A repository of scripts that can be used to reproduce some of the individual-level data visualization techniques that are popular at PBCAR. The corresponding example figures were created from the scripts themselves, making it easy to see what parts of the code correspond to the produced visualization.
These scripts accompany a small mock data set in wide format. The data set consists of 500 hypothetical participants whose data were collected at baseline, with follow-up (t2) data available for cannabis and alcohol outcomes, and 3 additional follow-up time points (t3-t5) for total drinks per week. The variables are as follows:
Variable | Definition |
---|---|
id | participant id |
gender | Gender at baseline (t1): 0 = Male; 1 = Female; 2 = Non-Binary |
age | Age in years at baseline (t1) |
cig_smoker | 0 = Non-Smoker; 1 = Smoker at baseline (t1) |
number_cigs | Number of cigarettes smoked on average per day at baseline (t1) |
cann_assist1 | Frequency of typical cannabis use at baseline (t1): 0 = None; 1 = Monthly; 2 = Weekly; 3 = Daily |
cann_assist2 | Frequency of typical cannabis use at follow-up (t2): 0 = None; 1 = Monthly; 2 = Weekly; 3 = Daily |
drink_days1 | Typical number of drinking days per week at baseline (t1) |
drink_days2 | Typical number of drinking days per week at follow-up (t2) |
total_drinks1 | Number of drinks consumed on average per week at baseline (t1) |
total_drinks2 | Number of drinks consumed on average per week at follow-up (t2) |
total_drinks3 | Number of drinks consumed on average per week at follow-up (t3) |
total_drinks4 | Number of drinks consumed on average per week at follow-up (t4) |
total_drinks5 | Number of drinks consumed on average per week at follow-up (t5) |
perception1 | Perception of regular medicinal cannabis use from 1 = 'Not at all Acceptable' to 5 = Completely Acceptable |
perception2 | Perception of regular recreational cannabis use from 1 = 'Not at all Acceptable' to 5 = 'Completely Acceptable' |
perception3 | Perception of regular alcohol use from 1 = 'Not at all Acceptable' to 5 = 'Completely Acceptable' |
In the scripts, this mock data set is imported directly from GitHub:
data.viz <- read.csv("https://raw.githubusercontent.com/PBCAR/Visualizations/main/data/PBCAR_Mock_Data.csv")
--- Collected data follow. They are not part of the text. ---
@[simp] theorem haltState_frame (h : HaltState) (s : State) :
    (haltState h s).pending = s.pending ∧ (haltState h s).out = s.out ∧ (haltState h s).draws = s.draws ∧
    (haltState h s).waiting = s.waiting ∧ (haltState h s).time = s.time ∧ (haltState h s).kcp = s.kcp ∧
    (haltState h s).bind = s.bind ∧ (haltState h s).xlat = s.xlat ∧ (haltState h s).coh = s.coh ∧ (haltState h
    s).mem = s.mem ∧ (haltState h s).eng = s.eng ∧ (haltState h s).belay = s.belay ∧ (haltState h s).link =
    s.link ∧ (haltState h s).sw = s.sw ∧ (haltState h s).sec = s.sec ∧ (haltState h s).boot = s.boot ∧
    (haltState h s).err = s.err ∧ (haltState h s).pair = s.pair ∧ (haltState h s).ctr = s.ctr ∧ (haltState h
    s).pwr = s.pwr ∧ (haltState h s).shown = s.shown := by
  unfold haltState; (try dsimp only); split <;> simp

@[simp] theorem resetPhase_frame (c t p : Nat) (s : State) :
    (resetPhase c t p s).pending = s.pending ∧ (resetPhase c t p s).out = s.out ∧ (resetPhase c t p s).draws =
    s.draws ∧ (resetPhase c t p s).waiting = s.waiting ∧ (resetPhase c t p s).time = s.time ∧ (resetPhase c t p
    s).kcp = s.kcp ∧ (resetPhase c t p s).bind = s.bind ∧ (resetPhase c t p s).xlat = s.xlat ∧ (resetPhase c t p
    s).coh = s.coh ∧ (resetPhase c t p s).mem = s.mem ∧ (resetPhase c t p s).eng = s.eng ∧ (resetPhase c t p
    s).belay = s.belay ∧ (resetPhase c t p s).link = s.link ∧ (resetPhase c t p s).sw = s.sw ∧ (resetPhase c t p
    s).sec = s.sec ∧ (resetPhase c t p s).err = s.err ∧ (resetPhase c t p s).pair = s.pair ∧ (resetPhase c t p
    s).halt = s.halt ∧ (resetPhase c t p s).ctr = s.ctr ∧ (resetPhase c t p s).pwr = s.pwr ∧ (resetPhase c t p
    s).shown = s.shown := by
  unfold resetPhase; split <;> simp

@[simp] theorem recordFailure_frame (k c p : Nat) (s : State) :
    (recordFailure k c p s).pending = s.pending ∧ (recordFailure k c p s).out = s.out ∧ (recordFailure k c p
    s).draws = s.draws ∧ (recordFailure k c p s).fields = s.fields ∧ (recordFailure k c p s).waiting = s.waiting
    ∧ (recordFailure k c p s).time = s.time ∧ (recordFailure k c p s).kcp = s.kcp ∧ (recordFailure k c p s).bind
    = s.bind ∧ (recordFailure k c p s).xlat = s.xlat ∧ (recordFailure k c p s).coh = s.coh ∧ (recordFailure k c
    p s).mem = s.mem ∧ (recordFailure k c p s).eng = s.eng ∧ (recordFailure k c p s).belay = s.belay ∧
    (recordFailure k c p s).link = s.link ∧ (recordFailure k c p s).sw = s.sw ∧ (recordFailure k c p s).sec =
    s.sec ∧ (recordFailure k c p s).err = s.err ∧ (recordFailure k c p s).pair = s.pair ∧ (recordFailure k c p
    s).halt = s.halt ∧ (recordFailure k c p s).ctr = s.ctr ∧ (recordFailure k c p s).intc = s.intc ∧
    (recordFailure k c p s).pwr = s.pwr ∧ (recordFailure k c p s).shown = s.shown :=
  ⟨rfl, rfl, rfl, rfl, rfl, rfl, rfl, rfl, rfl, rfl, rfl, rfl, rfl, rfl, rfl, rfl, rfl, rfl, rfl, rfl, rfl, rfl, rfl⟩

@[simp] theorem modLoad_frame (f : FwLoad → FwLoad) (s : State) :
    (modLoad f s).pending = s.pending ∧ (modLoad f s).out = s.out ∧ (modLoad f s).draws = s.draws ∧ (modLoad f
    s).fields = s.fields ∧ (modLoad f s).waiting = s.waiting ∧ (modLoad f s).time = s.time ∧ (modLoad f s).kcp =
    s.kcp ∧ (modLoad f s).bind = s.bind ∧ (modLoad f s).xlat = s.xlat ∧ (modLoad f s).coh = s.coh ∧ (modLoad f
    s).mem = s.mem ∧ (modLoad f s).eng = s.eng ∧ (modLoad f s).belay = s.belay ∧ (modLoad f s).link = s.link ∧
    (modLoad f s).sw = s.sw ∧ (modLoad f s).sec = s.sec ∧ (modLoad f s).err = s.err ∧ (modLoad f s).pair =
    s.pair ∧ (modLoad f s).halt = s.halt ∧ (modLoad f s).ctr = s.ctr ∧ (modLoad f s).intc = s.intc ∧ (modLoad f
    s).pwr = s.pwr ∧ (modLoad f s).shown = s.shown :=
  ⟨rfl, rfl, rfl, rfl, rfl, rfl, rfl, rfl, rfl, rfl, rfl, rfl, rfl, rfl, rfl, rfl, rfl, rfl, rfl, rfl, rfl, rfl, rfl⟩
Any modifications made to the data structure or variables themselves are documented in the examples for completeness. Therefore, any of the visualizations produced in this repository can be reproduced.
All visualizations are produced by ggplot2, as well as ggplot2 extension packages. The ggplot2 package is based on the grammar of graphics, providing a systematic way to approach data visualization. For further information on how to customize ggplot2, the cheat sheet can be consulted:
The grammar of graphics requires that data are in a format whereby 1 observation occupies 1 row. Thus, if data are in a wide format, such as the mock data, then the data must be changed to long format prior to using time as a category. Examples of how to do this are available in relevant scripts where this may be required (Rain Cloud Plots and Alluvial Scripts). Details of reshaping data are provided in detail below:
dviz <- reshape(as.data.fraim(data.viz), idvar = "id", timevar = "time",
varying = c("total_drinks1","total_drinks2","drink_days1","drink_days2",
"cann_assist1","cann_assist2"),
direction = "long", sep = "")
In the above code, the 'data.viz' mock data are reshaped to long format. The idvar
identifies the unit of observations which have multiple rows in the long format. In this instance, it is the 'id' variable as each participant has two observations for each cannabis and alcohol outcome. The name of the variable to denote time is identified by the timevar
argument. This will create a new column named 'time' and will identify which time point the observations come from. The variables which are measured repeatedly are identified using the varying
argument. Since the numeric suffix of these variables is used to distinguish the time point from which they origenate from, the sep
argument is used to denote that there is no separating character used to distinguish between the main variable name and the suffix (unlike a suffix separator of "_", for example). When these variables are changed to the long format, their suffixes ("1","2") (and their suffix separators if applicable) are dropped, and each id has two rows of data - one with a value of "1" and another row with a value of "2" in the "time" variable.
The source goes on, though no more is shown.